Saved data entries

"""

-- ==== Sys2Proof/Machine/Reference.lean ====
section
/-! DEFINITION. Reference candidates, activity, qualification, the selector of a plane, residual and holdover
(14_reference.md R345-R366). -/

namespace Sys2Proof.Machine

def nowTicks (s : State) : Nat := s.core.sinceReset
def refPl (s : State) (p : Nat) : RefPl := if p = 0 then s.ref.p0 else s.ref.p1
def setRefPl (p : Nat) (v : RefPl) (s : State) : State :=
  if p = 0 then { s with ref := { s.ref with p0 := v } } else { s with ref := { s.ref with p1 := v } }

/-! ### Pins and status (R358, R359) -/

/-- REF_ALM_N and PLANE_GSTAT.ALM. -/
def refreshAlm (s : State) : State :=
  if !running s then s
  else
    let bad (p : Nat) : Bool := planeUsed s.img p && (planeState s p == 1 || planeState s p == 2 || planeState s p == 5
      || fbit s (Reg.PLANE_EVENT p) Fld.PLANE_EVENT_DISAGREE)
    let alm := bad 0 || bad 1 || s.ref.xoFail
    let s := fset (fset s Reg.PLANE_GSTAT Fld.PLANE_GSTAT_ALM (b2n alm)) Reg.PLANE_GSTAT Fld.PLANE_GSTAT_XO_FAIL
      (b2n s.ref.xoFail)
    { s with core := { s.core with refAlmN := if alm then .low else .high } }
/-- A plane in HOLDOVER or FREE runs on XO_SYS while XO_HOLD has failed (R354). -/
def planeClock (p : Nat) (s : State) : State :=
  setRefPl p { refPl s p with onSys := s.ref.xoFail && (planeState s p == 1 || planeState s p == 5) } s
/-- A plane enters a state: STATE, CUR_VALID, REF_ST pins, clock, alarm, health. -/
def setPlaneState (p st : Nat) (s : State) : State :=
  let a := Reg.PLANE_STAT p
  let s := fset (fset s a Fld.PLANE_STAT_STATE st) a Fld.PLANE_STAT_CUR_VALID (b2n (st == 2 || st == 3 || st == 4))
  let s := if p = 0 then { s with core := { s.core with refSt0 := st } } else { s with core := { s.core with refSt1 := st } }
  refreshHealth (refreshAlm (planeClock p s))
def planeEvent (p : Nat) (f : FieldRow) (s : State) : State := refreshAlm (fset s (Reg.PLANE_EVENT p) f 1)

/-! ### Residual (R362) -/

/-- How far the residual has fallen by now: SLEW_PPB ns in each second of 800,000,000 ticks. -/
def residFall (s : State) (p : Nat) : Nat :=
  refSlewPpb s.img p * (nowTicks s - (refPl s p).residAt) / 800000000
def residNow (s : State) (p : Nat) : Int :=
  let r := (refPl s p).resid
  if r.natAbs ≤ residFall s p then 0 else if 0 < r then r - (residFall s p : Nat) else r + (residFall s p : Nat)
def setResid (p : Nat) (r : Int) (s : State) : State :=
  rsetN (setRefPl p { refPl s p with resid := r, residAt := nowTicks s } s) (Reg.PLANE_RESID p) (ofInt 32 r)
/-- PLANE_RESID and PLANE_HOLD_SEC as of now. -/
def refRefresh (s : State) : State :=
  (List.range 2).foldl (fun s p =>
    if !planeUsed s.img p then s
    else
      let s := if planeState s p = 2 ∨ planeState s p = 4 then rsetN s (Reg.PLANE_RESID p) (ofInt 32 (residNow s p)) else s
      if planeState s p = 5 then
        rsetN s (Reg.PLANE_HOLD_SEC p) (min 0xFFFFFFFF ((nowTicks s - (refPl s p).holdAt) / 800000000)) else s) s

/-! ### Candidates (R345) -/

def entUsed (g : Img) (p e : Nat) : Bool := entKind g p e != 0
/-- A candidate with a phase. -/
def entPhased (g : Img) (p e : Nat) : Bool :=
  let k := entKind g p e
  (decide (1 ≤ k) && decide (k ≤ 4) && bitOf 0 (inFlags g (k - 1))) || k == 5 || k == 6 || k == 7
def entStat (p e : Nat) (f : FieldRow) (v : Nat) (s : State) : State := fset s (Reg.PLANE_ENT_STAT p e) f v
def entActive (s : State) (p e : Nat) : Bool := fbit s (Reg.PLANE_ENT_STAT p e) Fld.PLANE_ENT_STAT_ACTIVE
def entQual (s : State) (p e : Nat) : Bool := fbit s (Reg.PLANE_ENT_STAT p e) Fld.PLANE_ENT_STAT_QUAL
def entFreq (s : State) (p e : Nat) : Int := sext 32 (rgetN s (Reg.PLANE_ENT_FREQ p e))
def lockedOut (s : State) (p e : Nat) : Bool := bitOf e (rgetN s (Reg.PLANE_LOCKOUT p))
/-- Selectable (R355). -/
def selectable (s : State) (p e : Nat) : Bool :=
  entUsed s.img p e && entKind s.img p e != 8 && entQual s p e && !lockedOut s p e
def planeCur (s : State) (p : Nat) : Nat := fget s (Reg.PLANE_STAT p) Fld.PLANE_STAT_CUR
/-- The entry the plane follows or moves toward. -/
def curRef (s : State) (p : Nat) : Option Nat :=
  if planeState s p = 2 ∨ planeState s p = 3 ∨ planeState s p = 4 then some (planeCur s p) else none
/-- The best candidate: lowest rank; then the current one; then the lowest index. -/
def bestRef (s : State) (p : Nat) : Option Nat :=
  (List.range 16).foldl (fun acc e =>
    if !selectable s p e then acc
    else match acc with
      | none => some e
      | some b =>
        if entRank s.img p e < entRank s.img p b then some e
        else if entRank s.img p e = entRank s.img p b ∧ curRef s p = some e then some e else some b) none
/-- P - tau of an entry at its last tau. -/
def entPhase (s : State) (p e : Nat) : Int :=
  if entPhased s.img p e then sext 32 (rgetN s (Reg.PLANE_ENT_PHASE p e)) else 0

/-! ### Moves (R361-R365) -/

def setCur (p e : Nat) (s : State) : State := fset s (Reg.PLANE_STAT p) Fld.PLANE_STAT_CUR e
/-- ACQUIRING toward e: a jump is to come, or the residual is taken (R361). -/
def acquire (p e : Nat) (s : State) : State :=
  let v := refPl s p
  let jump := refJumpEn s.img p && entPhased s.img p e && !v.acquired
  let s := setRefPl p { v with acquired := true, jump, acqAt := nowTicks s } s
  setPlaneState p 2 (setCur p e (setResid p (if jump then 0 else entPhase s p e) s))
/-- SWITCHING toward e (R362). -/
def beginSwitch (p e : Nat) (s : State) : State :=
  let s := setRefPl p { refPl s p with jump := false } s
  let s := setResid p (entPhase s p e) s
  let s := setPlaneState p 4 (setCur p e s)
  raise Src.refSwitch [p] (planeEvent p Fld.PLANE_EVENT_SWITCH (count s (Reg.PLANE_SWITCHES p)))
/-- A retarget (R363). -/
def retarget (p e : Nat) (s : State) : State :=
  let v := refPl s p
  let jump := v.jump && entPhased s.img p e
  let s := setResid p (if jump then 0 else entPhase s p e) (setRefPl p { v with jump } s)
  let s := setCur p e s
  raise Src.refAbandon [p] (planeEvent p Fld.PLANE_EVENT_ABANDON (count s (Reg.PLANE_ABANDONS p)))
/-- The mean of a list, ties to even. -/
def meanOf (l : List Int) : Int := rne (l.foldl (· + ·) 0) l.length
/-- HOLDOVER (R364, R365). Where no LOCKED value exists, the frequency at entry is that of the last window, PLANE_FREQ, the
newest that the device has measured (DEDUCED, log entry 146). -/
def holdover (p : Nat) (s : State) : State :=
  let v := refPl s p
  let l := ((v.freqs.filter (fun x => decide (2 ≤ x.1))).map (·.2)).take (refHoldAvg s.img p)
  let s := setRefPl p { v with jump := false, holdAt := nowTicks s } s
  let s := rsetN s (Reg.PLANE_HOLD_FREQ p) (if l.isEmpty then rgetN s (Reg.PLANE_FREQ p) else ofInt 32 (meanOf l))
  let s := setPlaneState p 5 (rsetN s (Reg.PLANE_HOLD_SEC p) 0)
  raise Src.refHoldover [p] (planeEvent p Fld.PLANE_EVENT_HOLDOVER s)
/-- The selector's decision, Table 14.6. -/
def refDecide (p : Nat) (s : State) : State :=
  if !planeUsed s.img p || !running s then s
  else
    let st := planeState s p
    let lost := match curRef s p with | some c => !selectable s p c | none => false
    let better (b : Nat) : Bool := refRevertive s.img p && decide (entRank s.img p b < entRank s.img p (planeCur s p))
    match bestRef s p with
    | none => if st = 2 ∨ st = 3 ∨ st = 4 then holdover p s else s
    | some b =>
      if st = 1 then acquire p b s
      else if st = 5 then beginSwitch p b (refRefresh s)
      else if st = 2 then (if lost then beginSwitch p b s else if better b then retarget p b s else s)
      else if st = 3 then (if lost || better b then beginSwitch p b s else s)
      else if st = 4 then (if lost || better b then retarget p b s else s)
      else s

/-! ### Activity and rejection (R350, R353) -/

/-- A qualified candidate is rejected. -/
def refReject (p e : Nat) (s : State) : State :=
  let s := entStat p e Fld.PLANE_ENT_STAT_QUAL_CNT 0 (entStat p e Fld.PLANE_ENT_STAT_QUAL 0 s)
  raise Src.refReject [p] (planeEvent p Fld.PLANE_EVENT_REJECT (count s (Reg.PLANE_REJECTS p)))
/-- The activity of an entry changes. -/
def setActive (p e : Nat) (on : Bool) (s : State) : State :=
  if entActive s p e = on then s
  else
    let s := entStat p e Fld.PLANE_ENT_STAT_ACTIVE (b2n on) s
    let v := refPl s p
    let s := if on then s else setRefPl p { v with whole := v.whole.filter (· != e) } s
    if !on && entQual s p e then refReject p e s else s
/-- PRESENT and not off-rate. -/
def sdiGood (s : State) (x : Nat) : Bool :=
  fbit s (Reg.XP_SRC_STAT x) Fld.XP_SRC_STAT_PRESENT && !fbit s (Reg.XP_SRC_STAT x) Fld.XP_SRC_STAT_OFF_RATE
/-- Is the candidate of entry e active (Table 14.5)? -/
def activeNow (s : State) (p e : Nat) : Bool :=
  let k := entKind s.img p e
  if k = 0 then false
  else if k ≤ 4 then s.ref.clk.contains (k - 1) && (!bitOf 0 (inFlags s.img (k - 1)) || (refPl s p).fp.contains (k - 1))
  else if k = 5 ∨ k = 6 then tkLocked s (k - 5)
  else if k = 7 then sdiGood s (entIndex s.img p e)
  else k == 8
/-- Every entry's activity follows its signal, and the selectors decide on all that changed together, in one cycle (R353,
R356). -/
def refFollow (s : State) : State :=
  if !running s || !hasSec s.img Sec.ref then s
  else cycleEnd s ((List.range 2).foldl (fun s p =>
    if !planeUsed s.img p then s
    else
      let t := (List.range 16).foldl (fun t e => if entUsed t.img p e then setActive p e (activeNow t p e) t else t) s
      if t.regs = s.regs then s else refDecide p t) (cycleBegin s))

/-! ### XO_HOLD (R354) -/

/-- XO_HOLD fails or recovers. -/
def setXoFail (b : Bool) (s : State) : State :=
  if s.ref.xoFail = b then s
  else
    let s := { s with ref := { s.ref with xoFail := b, xoGood := 0 } }
    let s := (List.range 2).foldl (fun s p => (List.range 16).foldl (fun s e =>
      if planeUsed s.img p && entKind s.img p e == 8 then entStat p e Fld.PLANE_ENT_STAT_QUAL (b2n (!b)) s else s) s) s
    condSet Src.refXoFail b [0] (refreshAlm (planeClock 1 (planeClock 0 s)))

/-! ### The measurement window (R351-R353, R357) -/

/-- The window of entry e of plane p ends with offset y in 10^-12. While XO_HOLD has failed no result is valid, and the last
valid one stays (R354). -/
def entWindow (p e : Nat) (y : Int) (s : State) : State :=
  if !entUsed s.img p e || entKind s.img p e == 8 then s
  else
    let valid := !s.ref.xoFail
    let s := if valid then rsetN s (Reg.PLANE_ENT_FREQ p e) (ofInt 32 y) else s
    let good := valid && (refPl s p).whole.contains e && entActive s p e && decide (y.natAbs ≤ refAcceptPpb s.img p * 1000)
    let n := if good then min 1023 (fget s (Reg.PLANE_ENT_STAT p e) Fld.PLANE_ENT_STAT_QUAL_CNT + 1) else 0
    let s := entStat p e Fld.PLANE_ENT_STAT_QUAL_CNT n s
    let s := if refAcceptS s.img p ≤ n then entStat p e Fld.PLANE_ENT_STAT_QUAL 1 s else s
    if valid && entQual s p e && decide (refRejectPpb s.img p * 1000 < y.natAbs) then refReject p e s else s
/-- Entries in a disagreeing pair: two selectable candidates of equal rank. -/
def disagreeing (s : State) (p : Nat) : List Nat :=
  let l := (List.range 16).filter (fun e => selectable s p e && !s.ref.xoFail)
  l.filter (fun e => l.any (fun f => f != e && entRank s.img p e == entRank s.img p f
    && decide (refDisagreePpb s.img p * 1000 < (entFreq s p e - entFreq s p f).natAbs)))
/-- The window of plane p ends: y by entry, DPLL frequency f. -/
def planeWindow (p : Nat) (f : Int) (ys : List Int) (s : State) : State :=
  if !planeUsed s.img p then s
  else
    let s := if s.ref.xoFail then s else rsetN s (Reg.PLANE_FREQ p) (ofInt 32 f)
    let s := (List.range 16).foldl (fun s e => entWindow p e ((ys[e]?).getD 0) s) s
    let v := refPl s p
    let aged := v.freqs.map (fun x => (x.1 + 1, x.2))
    let lockedNow := planeState s p == 3 && !s.ref.xoFail
    let s := setRefPl p { v with
      whole := (List.range 16).filter (entActive s p)
      freqs := (if lockedNow then (0, f) :: aged else aged).take (refHoldAvg s.img p + 2) } s
    let s := if lockedNow then fset s (Reg.PLANE_STAT p) Fld.PLANE_STAT_HOLD_AVAIL 1 else s
    let d := disagreeing s p
    let s := (List.range 16).foldl (fun s e =>
      if entUsed s.img p e then entStat p e Fld.PLANE_ENT_STAT_DISAGREE (b2n (d.contains e)) s else s) s
    let was := (refPl s p).dis
    let s := setRefPl p { refPl s p with dis := !d.isEmpty } s
    let s := if !d.isEmpty then planeEvent p Fld.PLANE_EVENT_DISAGREE s else s
    if !d.isEmpty && !was then raise Src.refDisagree [p] s else s

end Sys2Proof.Machine
end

"""

▶ [Task] The answer should consist of all lines from the records above that hold the word "planeEvent".

▶ [Written solution]
def planeEvent (p : Nat) (f : FieldRow) (s : State) : State := refreshAlm (fset s (Reg.PLANE_EVENT p) f 1)
  raise Src.refSwitch [p] (planeEvent p Fld.PLANE_EVENT_SWITCH (count s (Reg.PLANE_SWITCHES p)))
  raise Src.refAbandon [p] (planeEvent p Fld.PLANE_EVENT_ABANDON (count s (Reg.PLANE_ABANDONS p)))
  raise Src.refHoldover [p] (planeEvent p Fld.PLANE_EVENT_HOLDOVER s)
  raise Src.refReject [p] (planeEvent p Fld.PLANE_EVENT_REJECT (count s (Reg.PLANE_REJECTS p)))
    let s := if !d.isEmpty then planeEvent p Fld.PLANE_EVENT_DISAGREE s else s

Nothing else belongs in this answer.